** Data records **
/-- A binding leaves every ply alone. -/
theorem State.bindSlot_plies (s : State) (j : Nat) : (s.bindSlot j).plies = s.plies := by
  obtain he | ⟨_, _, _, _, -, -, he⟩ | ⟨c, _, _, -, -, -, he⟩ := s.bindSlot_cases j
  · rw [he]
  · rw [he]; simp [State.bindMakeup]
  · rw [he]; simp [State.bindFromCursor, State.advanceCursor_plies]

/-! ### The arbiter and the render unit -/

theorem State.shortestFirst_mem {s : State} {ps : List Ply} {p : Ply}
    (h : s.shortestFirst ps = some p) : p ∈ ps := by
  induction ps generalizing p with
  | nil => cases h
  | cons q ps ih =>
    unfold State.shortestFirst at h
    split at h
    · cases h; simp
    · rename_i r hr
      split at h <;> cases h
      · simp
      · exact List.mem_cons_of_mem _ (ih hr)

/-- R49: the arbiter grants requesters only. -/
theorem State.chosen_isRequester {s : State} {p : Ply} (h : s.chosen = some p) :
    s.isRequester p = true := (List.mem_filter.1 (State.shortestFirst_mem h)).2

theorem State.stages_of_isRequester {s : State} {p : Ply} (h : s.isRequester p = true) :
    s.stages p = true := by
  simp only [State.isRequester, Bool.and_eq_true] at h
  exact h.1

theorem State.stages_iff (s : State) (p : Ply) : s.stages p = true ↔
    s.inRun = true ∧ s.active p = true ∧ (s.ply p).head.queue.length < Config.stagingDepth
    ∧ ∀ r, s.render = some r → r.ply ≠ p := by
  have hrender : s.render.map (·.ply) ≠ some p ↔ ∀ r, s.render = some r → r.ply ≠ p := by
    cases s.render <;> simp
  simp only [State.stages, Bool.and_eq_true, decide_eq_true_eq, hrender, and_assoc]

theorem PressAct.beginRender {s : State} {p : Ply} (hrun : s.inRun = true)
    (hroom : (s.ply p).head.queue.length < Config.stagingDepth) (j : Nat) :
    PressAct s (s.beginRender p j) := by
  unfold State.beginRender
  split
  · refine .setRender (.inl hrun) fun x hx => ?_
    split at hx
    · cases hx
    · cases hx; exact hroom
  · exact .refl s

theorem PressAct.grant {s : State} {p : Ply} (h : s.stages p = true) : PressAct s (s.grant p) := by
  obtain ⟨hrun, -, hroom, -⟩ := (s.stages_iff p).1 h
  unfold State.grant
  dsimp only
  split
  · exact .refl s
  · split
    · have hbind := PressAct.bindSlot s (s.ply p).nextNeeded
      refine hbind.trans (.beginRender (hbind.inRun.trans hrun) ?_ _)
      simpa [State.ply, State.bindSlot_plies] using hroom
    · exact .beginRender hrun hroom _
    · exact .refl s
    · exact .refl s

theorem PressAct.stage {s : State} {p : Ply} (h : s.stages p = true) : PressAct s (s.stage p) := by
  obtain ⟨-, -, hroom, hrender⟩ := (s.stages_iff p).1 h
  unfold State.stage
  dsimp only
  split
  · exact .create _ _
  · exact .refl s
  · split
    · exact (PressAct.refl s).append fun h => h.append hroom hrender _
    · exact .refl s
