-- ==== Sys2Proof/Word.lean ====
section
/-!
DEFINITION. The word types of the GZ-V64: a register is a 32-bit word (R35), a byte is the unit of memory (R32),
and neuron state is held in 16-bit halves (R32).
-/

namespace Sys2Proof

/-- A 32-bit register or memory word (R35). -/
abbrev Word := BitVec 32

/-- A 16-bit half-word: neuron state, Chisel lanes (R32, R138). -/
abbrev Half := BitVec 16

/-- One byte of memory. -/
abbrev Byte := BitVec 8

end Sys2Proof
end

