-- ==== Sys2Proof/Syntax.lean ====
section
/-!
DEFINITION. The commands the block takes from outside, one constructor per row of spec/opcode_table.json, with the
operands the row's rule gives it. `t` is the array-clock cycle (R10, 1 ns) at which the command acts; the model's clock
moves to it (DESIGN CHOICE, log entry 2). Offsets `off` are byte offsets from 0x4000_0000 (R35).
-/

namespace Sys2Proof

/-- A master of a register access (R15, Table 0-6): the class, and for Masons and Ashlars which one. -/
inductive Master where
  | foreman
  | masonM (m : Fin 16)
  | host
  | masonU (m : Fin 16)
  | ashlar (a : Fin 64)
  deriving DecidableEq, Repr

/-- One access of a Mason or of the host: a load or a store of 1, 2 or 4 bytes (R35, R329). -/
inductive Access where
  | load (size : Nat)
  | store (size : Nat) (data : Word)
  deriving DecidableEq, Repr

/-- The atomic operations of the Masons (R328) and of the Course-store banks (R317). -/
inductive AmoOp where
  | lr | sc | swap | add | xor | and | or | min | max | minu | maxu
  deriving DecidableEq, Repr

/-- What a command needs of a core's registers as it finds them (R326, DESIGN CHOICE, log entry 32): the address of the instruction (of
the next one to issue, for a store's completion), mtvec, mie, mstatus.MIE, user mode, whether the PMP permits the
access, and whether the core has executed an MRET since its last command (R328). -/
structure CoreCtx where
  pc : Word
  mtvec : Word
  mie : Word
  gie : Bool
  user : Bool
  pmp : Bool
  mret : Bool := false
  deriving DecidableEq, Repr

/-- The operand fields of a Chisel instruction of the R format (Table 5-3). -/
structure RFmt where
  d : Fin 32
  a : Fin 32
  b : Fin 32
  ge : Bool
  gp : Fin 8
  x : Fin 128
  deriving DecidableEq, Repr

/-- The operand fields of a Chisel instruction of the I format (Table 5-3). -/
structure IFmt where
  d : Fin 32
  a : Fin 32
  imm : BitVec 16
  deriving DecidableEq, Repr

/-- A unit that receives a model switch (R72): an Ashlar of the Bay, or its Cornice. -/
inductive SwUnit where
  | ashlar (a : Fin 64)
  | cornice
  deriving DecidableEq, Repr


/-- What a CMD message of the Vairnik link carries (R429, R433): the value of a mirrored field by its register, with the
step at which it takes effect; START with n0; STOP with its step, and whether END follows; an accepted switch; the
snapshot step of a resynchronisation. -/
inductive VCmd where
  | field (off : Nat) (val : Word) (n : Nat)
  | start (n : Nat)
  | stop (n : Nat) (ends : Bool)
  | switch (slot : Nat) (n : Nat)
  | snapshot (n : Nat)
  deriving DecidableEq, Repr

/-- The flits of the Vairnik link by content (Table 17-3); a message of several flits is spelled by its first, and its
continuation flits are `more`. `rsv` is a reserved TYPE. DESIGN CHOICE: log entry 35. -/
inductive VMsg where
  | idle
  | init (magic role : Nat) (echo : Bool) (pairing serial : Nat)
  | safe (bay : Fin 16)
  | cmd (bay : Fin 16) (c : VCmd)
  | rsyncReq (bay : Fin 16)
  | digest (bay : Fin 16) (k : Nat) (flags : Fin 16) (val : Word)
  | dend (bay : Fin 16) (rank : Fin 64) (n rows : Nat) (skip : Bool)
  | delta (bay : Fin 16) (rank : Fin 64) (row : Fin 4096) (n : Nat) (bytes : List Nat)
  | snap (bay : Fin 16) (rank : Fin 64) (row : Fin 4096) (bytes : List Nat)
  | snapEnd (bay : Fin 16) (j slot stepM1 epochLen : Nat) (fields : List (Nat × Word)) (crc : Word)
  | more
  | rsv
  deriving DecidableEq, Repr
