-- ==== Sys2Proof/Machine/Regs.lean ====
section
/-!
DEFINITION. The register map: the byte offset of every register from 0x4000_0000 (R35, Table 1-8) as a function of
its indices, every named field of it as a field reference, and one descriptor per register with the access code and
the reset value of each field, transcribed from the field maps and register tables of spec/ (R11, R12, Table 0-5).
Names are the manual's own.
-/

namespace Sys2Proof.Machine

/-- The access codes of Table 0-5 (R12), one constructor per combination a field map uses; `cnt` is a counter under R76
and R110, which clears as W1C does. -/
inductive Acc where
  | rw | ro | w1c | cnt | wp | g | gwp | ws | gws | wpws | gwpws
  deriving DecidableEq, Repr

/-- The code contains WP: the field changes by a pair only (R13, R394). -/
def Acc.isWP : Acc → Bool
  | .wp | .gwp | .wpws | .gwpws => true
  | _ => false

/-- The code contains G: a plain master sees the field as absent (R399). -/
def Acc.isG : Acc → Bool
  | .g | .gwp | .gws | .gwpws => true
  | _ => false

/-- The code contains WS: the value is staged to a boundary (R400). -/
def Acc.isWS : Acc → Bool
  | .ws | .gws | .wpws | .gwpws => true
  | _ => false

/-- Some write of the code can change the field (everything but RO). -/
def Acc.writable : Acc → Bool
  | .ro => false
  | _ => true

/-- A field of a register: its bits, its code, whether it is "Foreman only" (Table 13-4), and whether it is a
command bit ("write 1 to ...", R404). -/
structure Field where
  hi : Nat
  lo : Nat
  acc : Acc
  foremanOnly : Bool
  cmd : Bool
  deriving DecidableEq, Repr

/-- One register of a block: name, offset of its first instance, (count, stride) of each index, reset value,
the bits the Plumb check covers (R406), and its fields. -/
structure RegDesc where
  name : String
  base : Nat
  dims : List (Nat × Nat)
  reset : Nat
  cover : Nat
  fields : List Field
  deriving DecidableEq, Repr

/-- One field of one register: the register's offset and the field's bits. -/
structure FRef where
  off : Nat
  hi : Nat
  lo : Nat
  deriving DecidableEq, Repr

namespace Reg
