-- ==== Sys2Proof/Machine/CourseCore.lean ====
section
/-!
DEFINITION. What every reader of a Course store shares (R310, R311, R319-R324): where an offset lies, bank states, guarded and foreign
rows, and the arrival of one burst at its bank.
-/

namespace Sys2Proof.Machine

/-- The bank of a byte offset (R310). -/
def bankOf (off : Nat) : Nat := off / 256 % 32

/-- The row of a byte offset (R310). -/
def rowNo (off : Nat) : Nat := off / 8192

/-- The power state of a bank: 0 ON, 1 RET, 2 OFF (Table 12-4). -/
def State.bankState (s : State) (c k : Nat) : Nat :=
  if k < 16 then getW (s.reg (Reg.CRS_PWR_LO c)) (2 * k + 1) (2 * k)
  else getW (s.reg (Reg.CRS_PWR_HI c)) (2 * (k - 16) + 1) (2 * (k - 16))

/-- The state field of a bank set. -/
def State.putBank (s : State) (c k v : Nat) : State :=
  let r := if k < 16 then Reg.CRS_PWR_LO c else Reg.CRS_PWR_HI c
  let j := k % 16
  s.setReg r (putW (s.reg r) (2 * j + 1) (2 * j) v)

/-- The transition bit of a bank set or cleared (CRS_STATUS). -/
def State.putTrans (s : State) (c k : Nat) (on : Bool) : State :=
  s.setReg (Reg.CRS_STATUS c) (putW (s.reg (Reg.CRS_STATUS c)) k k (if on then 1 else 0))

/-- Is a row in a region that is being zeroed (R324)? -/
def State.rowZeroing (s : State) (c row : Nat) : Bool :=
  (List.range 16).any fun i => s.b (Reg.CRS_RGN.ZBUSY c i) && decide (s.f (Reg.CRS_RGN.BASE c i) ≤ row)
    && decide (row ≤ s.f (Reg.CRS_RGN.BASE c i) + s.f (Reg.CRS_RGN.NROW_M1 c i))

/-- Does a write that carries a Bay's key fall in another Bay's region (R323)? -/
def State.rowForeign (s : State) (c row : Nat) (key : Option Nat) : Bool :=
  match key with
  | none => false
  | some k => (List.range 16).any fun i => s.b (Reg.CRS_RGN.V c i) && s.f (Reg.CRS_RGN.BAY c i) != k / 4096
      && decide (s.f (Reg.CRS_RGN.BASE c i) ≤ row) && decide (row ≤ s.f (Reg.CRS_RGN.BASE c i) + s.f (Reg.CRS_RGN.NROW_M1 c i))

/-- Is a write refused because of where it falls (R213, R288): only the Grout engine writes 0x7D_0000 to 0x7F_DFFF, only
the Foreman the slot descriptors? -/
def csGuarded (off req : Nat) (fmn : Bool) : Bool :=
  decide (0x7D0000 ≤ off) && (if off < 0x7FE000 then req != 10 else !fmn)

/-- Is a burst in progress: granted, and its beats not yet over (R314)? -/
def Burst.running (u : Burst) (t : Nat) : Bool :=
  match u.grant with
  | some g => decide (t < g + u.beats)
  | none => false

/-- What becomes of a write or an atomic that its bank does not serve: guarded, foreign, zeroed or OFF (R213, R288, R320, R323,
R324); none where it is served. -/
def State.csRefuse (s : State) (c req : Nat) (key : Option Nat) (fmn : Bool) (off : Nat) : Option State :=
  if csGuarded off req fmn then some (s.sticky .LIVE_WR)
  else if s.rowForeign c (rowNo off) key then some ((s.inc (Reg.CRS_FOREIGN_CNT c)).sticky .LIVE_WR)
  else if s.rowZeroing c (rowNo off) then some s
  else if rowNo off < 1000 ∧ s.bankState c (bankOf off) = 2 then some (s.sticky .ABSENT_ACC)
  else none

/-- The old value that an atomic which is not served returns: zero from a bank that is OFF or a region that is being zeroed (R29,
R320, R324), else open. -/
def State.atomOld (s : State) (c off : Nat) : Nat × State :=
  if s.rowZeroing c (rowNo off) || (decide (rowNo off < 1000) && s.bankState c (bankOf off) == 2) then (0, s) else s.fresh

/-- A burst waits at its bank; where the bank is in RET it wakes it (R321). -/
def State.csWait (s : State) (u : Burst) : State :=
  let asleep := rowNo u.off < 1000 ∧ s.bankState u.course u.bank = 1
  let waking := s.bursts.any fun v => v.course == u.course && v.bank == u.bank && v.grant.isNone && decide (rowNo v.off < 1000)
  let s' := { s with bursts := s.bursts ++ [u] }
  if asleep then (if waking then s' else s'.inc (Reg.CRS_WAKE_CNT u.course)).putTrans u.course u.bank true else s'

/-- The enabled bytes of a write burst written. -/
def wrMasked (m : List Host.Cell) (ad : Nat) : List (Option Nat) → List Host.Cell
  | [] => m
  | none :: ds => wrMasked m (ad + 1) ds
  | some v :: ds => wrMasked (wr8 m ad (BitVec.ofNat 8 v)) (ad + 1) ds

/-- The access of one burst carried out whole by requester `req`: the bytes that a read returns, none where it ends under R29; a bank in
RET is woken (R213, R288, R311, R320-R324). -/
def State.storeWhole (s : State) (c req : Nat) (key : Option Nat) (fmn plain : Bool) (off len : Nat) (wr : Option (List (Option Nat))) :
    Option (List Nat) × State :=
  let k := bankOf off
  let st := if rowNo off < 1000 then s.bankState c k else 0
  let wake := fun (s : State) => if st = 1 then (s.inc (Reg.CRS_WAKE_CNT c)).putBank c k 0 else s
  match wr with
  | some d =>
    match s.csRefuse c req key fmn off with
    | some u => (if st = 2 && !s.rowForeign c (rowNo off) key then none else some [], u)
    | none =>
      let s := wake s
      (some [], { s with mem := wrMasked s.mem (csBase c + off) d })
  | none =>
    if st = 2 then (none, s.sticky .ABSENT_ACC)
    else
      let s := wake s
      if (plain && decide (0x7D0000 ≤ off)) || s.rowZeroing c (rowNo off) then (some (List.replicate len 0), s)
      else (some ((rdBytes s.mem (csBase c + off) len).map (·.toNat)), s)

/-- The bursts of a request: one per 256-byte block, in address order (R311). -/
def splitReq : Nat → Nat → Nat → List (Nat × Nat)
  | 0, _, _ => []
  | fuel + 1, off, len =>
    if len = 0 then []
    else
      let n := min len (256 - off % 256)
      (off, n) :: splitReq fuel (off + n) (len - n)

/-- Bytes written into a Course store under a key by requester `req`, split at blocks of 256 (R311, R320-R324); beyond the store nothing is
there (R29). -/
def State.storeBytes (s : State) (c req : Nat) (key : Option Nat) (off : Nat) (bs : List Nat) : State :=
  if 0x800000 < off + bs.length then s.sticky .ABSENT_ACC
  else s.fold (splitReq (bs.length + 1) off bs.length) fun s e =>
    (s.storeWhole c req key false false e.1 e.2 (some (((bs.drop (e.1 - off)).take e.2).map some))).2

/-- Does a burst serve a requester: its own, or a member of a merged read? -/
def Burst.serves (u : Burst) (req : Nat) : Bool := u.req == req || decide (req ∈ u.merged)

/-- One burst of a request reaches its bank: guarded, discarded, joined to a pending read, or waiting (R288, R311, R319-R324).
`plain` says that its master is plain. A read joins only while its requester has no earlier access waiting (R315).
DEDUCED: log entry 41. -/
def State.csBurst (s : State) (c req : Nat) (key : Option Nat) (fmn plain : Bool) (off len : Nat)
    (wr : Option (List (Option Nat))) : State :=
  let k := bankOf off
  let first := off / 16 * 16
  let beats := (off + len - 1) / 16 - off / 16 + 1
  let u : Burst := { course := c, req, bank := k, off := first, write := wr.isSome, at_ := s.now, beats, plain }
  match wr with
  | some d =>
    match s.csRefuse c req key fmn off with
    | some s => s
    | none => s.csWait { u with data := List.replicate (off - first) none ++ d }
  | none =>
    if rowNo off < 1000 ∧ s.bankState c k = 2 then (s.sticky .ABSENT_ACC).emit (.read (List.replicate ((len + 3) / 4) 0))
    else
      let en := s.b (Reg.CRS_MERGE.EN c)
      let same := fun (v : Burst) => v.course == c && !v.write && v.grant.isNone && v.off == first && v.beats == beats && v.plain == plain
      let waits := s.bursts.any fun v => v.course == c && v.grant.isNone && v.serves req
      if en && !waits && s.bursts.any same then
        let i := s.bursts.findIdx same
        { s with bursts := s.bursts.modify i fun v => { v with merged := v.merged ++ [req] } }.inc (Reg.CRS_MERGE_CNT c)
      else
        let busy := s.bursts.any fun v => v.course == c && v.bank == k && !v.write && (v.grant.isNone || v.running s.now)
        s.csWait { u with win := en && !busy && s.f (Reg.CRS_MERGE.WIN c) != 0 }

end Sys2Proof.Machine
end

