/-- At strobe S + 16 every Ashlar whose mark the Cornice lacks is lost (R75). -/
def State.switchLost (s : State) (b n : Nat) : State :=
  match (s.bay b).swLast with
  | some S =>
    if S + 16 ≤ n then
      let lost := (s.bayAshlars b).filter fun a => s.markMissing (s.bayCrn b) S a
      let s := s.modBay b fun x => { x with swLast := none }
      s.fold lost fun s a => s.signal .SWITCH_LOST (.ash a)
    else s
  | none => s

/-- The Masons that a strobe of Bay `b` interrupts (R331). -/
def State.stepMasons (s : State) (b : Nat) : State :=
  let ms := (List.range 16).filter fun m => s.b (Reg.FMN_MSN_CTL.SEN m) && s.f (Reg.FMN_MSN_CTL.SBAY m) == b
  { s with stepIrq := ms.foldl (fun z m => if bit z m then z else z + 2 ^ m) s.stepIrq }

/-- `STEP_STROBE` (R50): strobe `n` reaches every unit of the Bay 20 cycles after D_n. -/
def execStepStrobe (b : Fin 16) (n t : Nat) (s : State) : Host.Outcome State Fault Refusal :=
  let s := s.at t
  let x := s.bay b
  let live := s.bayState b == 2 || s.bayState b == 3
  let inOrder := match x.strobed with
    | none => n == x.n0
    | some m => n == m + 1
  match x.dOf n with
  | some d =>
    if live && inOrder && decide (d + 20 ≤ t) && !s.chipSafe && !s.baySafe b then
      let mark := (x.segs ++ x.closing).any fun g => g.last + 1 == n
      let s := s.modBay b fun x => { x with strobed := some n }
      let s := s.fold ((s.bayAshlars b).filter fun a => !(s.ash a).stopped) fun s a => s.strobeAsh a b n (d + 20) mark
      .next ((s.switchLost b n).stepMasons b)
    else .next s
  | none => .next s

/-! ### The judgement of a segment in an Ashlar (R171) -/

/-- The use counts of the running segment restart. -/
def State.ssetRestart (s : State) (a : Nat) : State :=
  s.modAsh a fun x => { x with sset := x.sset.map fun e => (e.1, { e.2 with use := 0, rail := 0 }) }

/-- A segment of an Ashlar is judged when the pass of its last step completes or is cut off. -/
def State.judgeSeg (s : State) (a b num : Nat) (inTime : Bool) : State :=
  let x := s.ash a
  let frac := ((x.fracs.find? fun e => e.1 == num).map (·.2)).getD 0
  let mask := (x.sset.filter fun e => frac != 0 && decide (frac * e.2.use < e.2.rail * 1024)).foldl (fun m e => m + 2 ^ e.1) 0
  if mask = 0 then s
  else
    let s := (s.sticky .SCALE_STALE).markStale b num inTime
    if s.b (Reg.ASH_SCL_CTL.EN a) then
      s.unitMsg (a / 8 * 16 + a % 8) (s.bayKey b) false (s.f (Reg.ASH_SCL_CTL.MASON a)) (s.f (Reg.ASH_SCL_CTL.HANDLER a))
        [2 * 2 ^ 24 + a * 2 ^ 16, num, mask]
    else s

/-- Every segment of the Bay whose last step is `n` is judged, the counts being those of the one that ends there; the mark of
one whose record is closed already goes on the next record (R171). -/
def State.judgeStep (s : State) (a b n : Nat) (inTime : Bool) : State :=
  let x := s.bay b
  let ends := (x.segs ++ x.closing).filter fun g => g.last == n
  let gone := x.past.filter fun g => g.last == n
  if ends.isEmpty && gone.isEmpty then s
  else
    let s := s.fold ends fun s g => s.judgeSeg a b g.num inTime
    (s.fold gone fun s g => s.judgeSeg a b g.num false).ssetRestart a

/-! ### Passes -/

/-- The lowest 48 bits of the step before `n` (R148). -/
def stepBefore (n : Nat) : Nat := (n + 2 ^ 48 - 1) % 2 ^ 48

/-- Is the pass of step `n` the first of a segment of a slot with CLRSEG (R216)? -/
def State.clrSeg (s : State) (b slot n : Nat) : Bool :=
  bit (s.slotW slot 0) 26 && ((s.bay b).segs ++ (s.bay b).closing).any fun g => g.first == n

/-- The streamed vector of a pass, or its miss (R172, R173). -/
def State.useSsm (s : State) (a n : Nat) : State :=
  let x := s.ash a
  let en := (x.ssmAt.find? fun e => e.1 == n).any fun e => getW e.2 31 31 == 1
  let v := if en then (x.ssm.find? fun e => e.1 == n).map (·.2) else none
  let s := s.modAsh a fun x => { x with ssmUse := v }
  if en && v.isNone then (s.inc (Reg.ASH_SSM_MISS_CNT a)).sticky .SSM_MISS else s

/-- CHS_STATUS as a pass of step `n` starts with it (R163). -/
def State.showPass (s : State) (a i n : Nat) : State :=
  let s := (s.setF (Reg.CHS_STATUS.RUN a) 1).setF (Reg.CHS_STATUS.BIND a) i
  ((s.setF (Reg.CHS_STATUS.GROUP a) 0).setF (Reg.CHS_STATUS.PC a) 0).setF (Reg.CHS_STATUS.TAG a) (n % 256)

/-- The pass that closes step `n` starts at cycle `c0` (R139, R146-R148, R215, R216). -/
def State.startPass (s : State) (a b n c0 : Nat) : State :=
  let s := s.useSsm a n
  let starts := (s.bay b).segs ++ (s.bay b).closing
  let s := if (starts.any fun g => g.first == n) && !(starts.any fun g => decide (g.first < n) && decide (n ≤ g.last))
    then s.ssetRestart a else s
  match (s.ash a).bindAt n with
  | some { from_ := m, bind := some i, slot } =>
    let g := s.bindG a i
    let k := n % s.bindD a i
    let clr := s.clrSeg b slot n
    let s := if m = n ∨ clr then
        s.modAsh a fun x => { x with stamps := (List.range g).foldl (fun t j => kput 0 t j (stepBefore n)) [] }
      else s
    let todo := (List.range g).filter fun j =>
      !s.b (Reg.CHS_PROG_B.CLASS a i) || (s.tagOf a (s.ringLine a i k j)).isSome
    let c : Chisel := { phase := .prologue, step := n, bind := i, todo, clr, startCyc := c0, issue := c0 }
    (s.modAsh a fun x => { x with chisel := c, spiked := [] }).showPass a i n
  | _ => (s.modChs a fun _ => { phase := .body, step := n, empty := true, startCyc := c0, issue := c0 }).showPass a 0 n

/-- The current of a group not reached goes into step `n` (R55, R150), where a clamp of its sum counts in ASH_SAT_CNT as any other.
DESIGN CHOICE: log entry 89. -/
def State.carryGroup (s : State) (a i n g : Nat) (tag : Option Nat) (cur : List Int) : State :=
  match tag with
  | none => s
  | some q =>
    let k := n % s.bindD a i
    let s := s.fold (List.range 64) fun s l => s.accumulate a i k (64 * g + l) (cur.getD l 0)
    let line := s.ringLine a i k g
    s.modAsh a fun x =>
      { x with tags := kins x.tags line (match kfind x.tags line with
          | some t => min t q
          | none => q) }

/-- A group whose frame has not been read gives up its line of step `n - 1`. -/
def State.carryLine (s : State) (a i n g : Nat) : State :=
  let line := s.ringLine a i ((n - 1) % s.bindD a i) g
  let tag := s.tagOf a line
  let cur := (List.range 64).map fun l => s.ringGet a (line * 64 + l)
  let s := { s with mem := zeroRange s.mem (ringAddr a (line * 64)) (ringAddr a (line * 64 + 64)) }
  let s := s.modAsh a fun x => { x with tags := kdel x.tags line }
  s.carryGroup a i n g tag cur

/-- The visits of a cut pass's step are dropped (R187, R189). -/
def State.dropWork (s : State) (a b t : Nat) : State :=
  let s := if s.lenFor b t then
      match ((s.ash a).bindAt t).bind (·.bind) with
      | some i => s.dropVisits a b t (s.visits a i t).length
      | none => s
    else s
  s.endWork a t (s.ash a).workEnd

** Exercise **
Retype only the stretch of lines above starting at the one with "snapshot (n : Nat)" and stopping at the one with "inductive VMsg where", exactly as written, with both kept.

** Finished task **
  | snapshot (n : Nat)
  deriving DecidableEq, Repr

/-- The flits of the Vairnik link by content (Table 17-3); a message of several flits is spelled by its first, and its
continuation flits are `more`. `rsv` is a reserved TYPE. DESIGN CHOICE: log entry 35. -/
inductive VMsg where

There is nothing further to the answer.